The Sea Ice Prediction Network provides a forum for the sea ice forecasting community to share predictions of September mean sea ice extent using a variety of methods.
Down below, Antarctica above
Beginning in late April, Antarctic sea ice extent surpassed the previous satellite-era record set in 2014, and for the entire month of May it has set daily record high ice extents. This makes May 2015 the record high month for the 1979 to 2015 period. As has been the case for several months, ice extent is unusually high in areas of the eastern Ross Sea – western Amundsen Sea, and in the northern and northeastern Weddell Sea. Unusually high extent has developed over the Davis Sea area of the far southern Indian Ocean.
Antarctic sea ice extent for May 2015 averaged 12.10 million square kilometers (4.67 million square miles). The linear rate of increase for May is now 2.88% per decade for the period 1979 to 2015.
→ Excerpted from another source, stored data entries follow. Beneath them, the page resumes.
-- ==== Sys2Proof/Machine/Arith.lean ====
section
/-! DEFINITION. The integer algorithms of the commands, over unbounded integers (R12): square-and-multiply, extended
Euclid, the prefilter, one Miller-Rabin round, and the witness draw (spec/40_modarith.md R112, R117;
spec/41_primality.md R127 to R136). Every loop counts down a bound on its own length (log entry 11). -/

namespace Sys2Proof.Machine

/-- The least `k` with `v < 2^k` (R14). -/
def bitlength (v : Nat) : Nat := if v = 0 then 0 else v.log2 + 1

/-- The loop of R112; `fuel` is at least the number of bits of `e` left. -/
def expLoop (m : Nat) : (fuel acc base e : Nat) → Nat
  | 0, acc, _, _ => acc
  | fuel + 1, acc, base, e =>
    if e = 0 then acc
    else expLoop m fuel (if e % 2 = 1 then acc * base % m else acc) (base * base % m) (e / 2)

/-- `(b^e) mod m` by binary square-and-multiply, the base reduced first (R112). -/
def modPow (b e m : Nat) : Nat := expLoop m (bitlength e) (1 % m) (b % m) e

/-- The loop of R117; `r1` falls at every iteration, so `fuel` is at least `r1`. -/
def eeaLoop : (fuel : Nat) → (r0 r1 : Nat) → (t0 t1 : Int) → Nat × Int
  | 0, r0, _, t0, _ => (r0, t0)
  | fuel + 1, r0, r1, t0, t1 =>
    if r1 = 0 then (r0, t0)
    else eeaLoop fuel r1 (r0 - r0 / r1 * r1) t1 (t0 - (r0 / r1 : Nat) * t1)

/-- The extended Euclidean algorithm on `(m, a)`: the gcd and the Bézout coefficient of `a` (R117). -/
def eea (m a : Nat) : Nat × Int := eeaLoop a m a 0 1

/-- The outcome of the prefilter (R127). -/
inductive Prefilter where
  | decided (c : PrimeClass) (result : Bool)
  | pass
  deriving DecidableEq, Repr

/-- The prefilter: steps 1 and 2 of the primality test (R127). -/
def prefilter (n : Nat) : Prefilter :=
  if n < 2 then .decided .belowTwo false
  else if n ∈ Config.smallPrimes then .decided .smallPrime true
  else if ∃ p ∈ Config.smallPrimes, n % p = 0 then .decided .smallFactor false
  else .pass

/-- The loop of `v2`; `fuel` is at least the number of bits of `v`. -/
def v2Loop : (fuel v : Nat) → Nat
  | 0, _ => 0
  | fuel + 1, v => if v % 2 = 0 then v2Loop fuel (v / 2) + 1 else 0

/-- For `v > 0`, the largest `s` with `2^s` dividing `v` (R14). -/
def v2 (v : Nat) : Nat := v2Loop (bitlength v) v

/-- `decomp(n) = (d, s)` with `n - 1 = d * 2^s` and `d` odd (R129). -/
def decomp (n : Nat) : Nat × Nat := ((n - 1) / 2 ^ v2 (n - 1), v2 (n - 1))

/-- At most `k` squarings of `x`, passing where one gives `n - 1` (R130). -/
def squareLoop (n : Nat) : (k x : Nat) → Bool
  | 0, _ => false
  | k + 1, x => if x * x % n = n - 1 then true else squareLoop n k (x * x % n)

/-- One Miller-Rabin round with witness `a`: `true` is PASS (R130). -/
def mrRound (n a : Nat) : Bool :=
  let x := modPow a (decomp n).1 n
  if x = 1 ∨ x = n - 1 then true else squareLoop n ((decomp n).2 - 1) x

/-- `L`, the bits one witness attempt keeps (R136). -/
def attemptBits (n : Nat) : Nat := bitlength (n - 4)

/-- `k`, the words one witness attempt takes (R136). -/
def attemptWords (n : Nat) : Nat := (attemptBits n + 31) / 32

/-- The outcome of a witness draw on the words at hand. -/
inductive Draw where
  /-- the witness, and the words not taken -/
  | drawn (a : Nat) (rest : List Word)
  /-- the words ran out; `buffer` was taken for the attempt in progress -/
  | starved (buffer : List Word)
  deriving DecidableEq, Repr

/-- `draw_witness(n)` on the offered words, an attempt having taken `buffer` before (R135, R136). -/
def drawWitness (n : Nat) : (buffer words : List Word) → Draw
  | buffer, [] => .starved buffer
  | buffer, w :: ws =>
    let taken := buffer ++ [w]
    if taken.length < attemptWords n then drawWitness n taken ws
    else
      let v := valueOfWords taken % 2 ^ attemptBits n
      if v ≤ n - 4 then .drawn (v + 2) ws else drawWitness n [] ws

/-- The outcome of the rounds of an MRTEST on the words at hand. -/
inductive Rounds where
  /-- round `i` failed with witness `a` -/
  | failed (i a : Nat) (rest : List Word)
  /-- every round passed, `a` the last witness -/
  | passed (a : Nat) (rest : List Word)
  /-- the words ran out after `passed` rounds -/
  | starved (passed : Nat) (buffer : List Word)
  deriving DecidableEq, Repr

/-- The loop of R133: the round in progress and `more` rounds after it, `passed` rounds having passed. -/
def mrRounds (n : Nat) : (more passed : Nat) → (buffer words : List Word) → Rounds
  | 0, passed, buffer, words =>
    match drawWitness n buffer words with
    | .starved buffer' => .starved passed buffer'
    | .drawn a rest => if mrRound n a then .passed a rest else .failed (passed + 1) a rest
  | more + 1, passed, buffer, words =>
    match drawWitness n buffer words with
    | .starved buffer' => .starved passed buffer'
    | .drawn a rest => if mrRound n a then mrRounds n more (passed + 1) [] rest else .failed (passed + 1) a rest

end Sys2Proof.Machine
end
Despite the record sea ice extent, air temperatures at the 925 millibar level (about 3,000 feet above the surface) remained generally above average for most of the continent and coastal areas of the surrounding ocean. Air temperatures were as much as 5 degrees Celsius (9 degrees Fahrenheit) above the 1981 to 2010 average over the West Antarctic ice sheet and central Ross Sea. The region of high ice extent near the northeastern Ross Sea had near-average air temperatures in the vicinity of the ice edge. Cooler than average temperatures were observed near the ice edge in the northeastern Weddell Sea (2 degrees Celsius, or 4 degrees Fahrenheit, below average) and Davis Sea (4 degrees Celsius, or 7 degrees Fahrenheit, below average). Air circulation patterns were variable for the month. The Southern Annular Mode, a north-south movement of the westerly wind belt that circles Antarctica, was in a near neutral state for the month as a whole.
Bushuk, M., D. Giannakis, and A. J. Majda (2015). Arctic sea-ice reemergence: The role of large-scale oceanic and atmospheric variability. J. Climate, doi:10.1175/JCLI-D-14-00354.1, in press.
Bushuk, M. and D. Giannakis (2015). Sea-ice reemergence in a model hierarchy. Geophys. Res. Lett., doi:10.1002/2015GL063972, in press.
Schroeder, D., D.L. Feltham, D. Flocco and M. Tsmados, (2014). September Arctic sea ice minimum predicted by spring melt pond fraction. Nature Climate Change, doi:10.1038/nclimate2203.
Stroeve, J., E. Blanchard-Wrigglesworth, V. Guemas, S. Howell, F. Massonnet and S. Tietsche, (2015). Developing user-oriented seasonal sea ice forecasts in a changing Arctic. EOS, doi:10.1175/JCLI-D-14-00354.1, in press.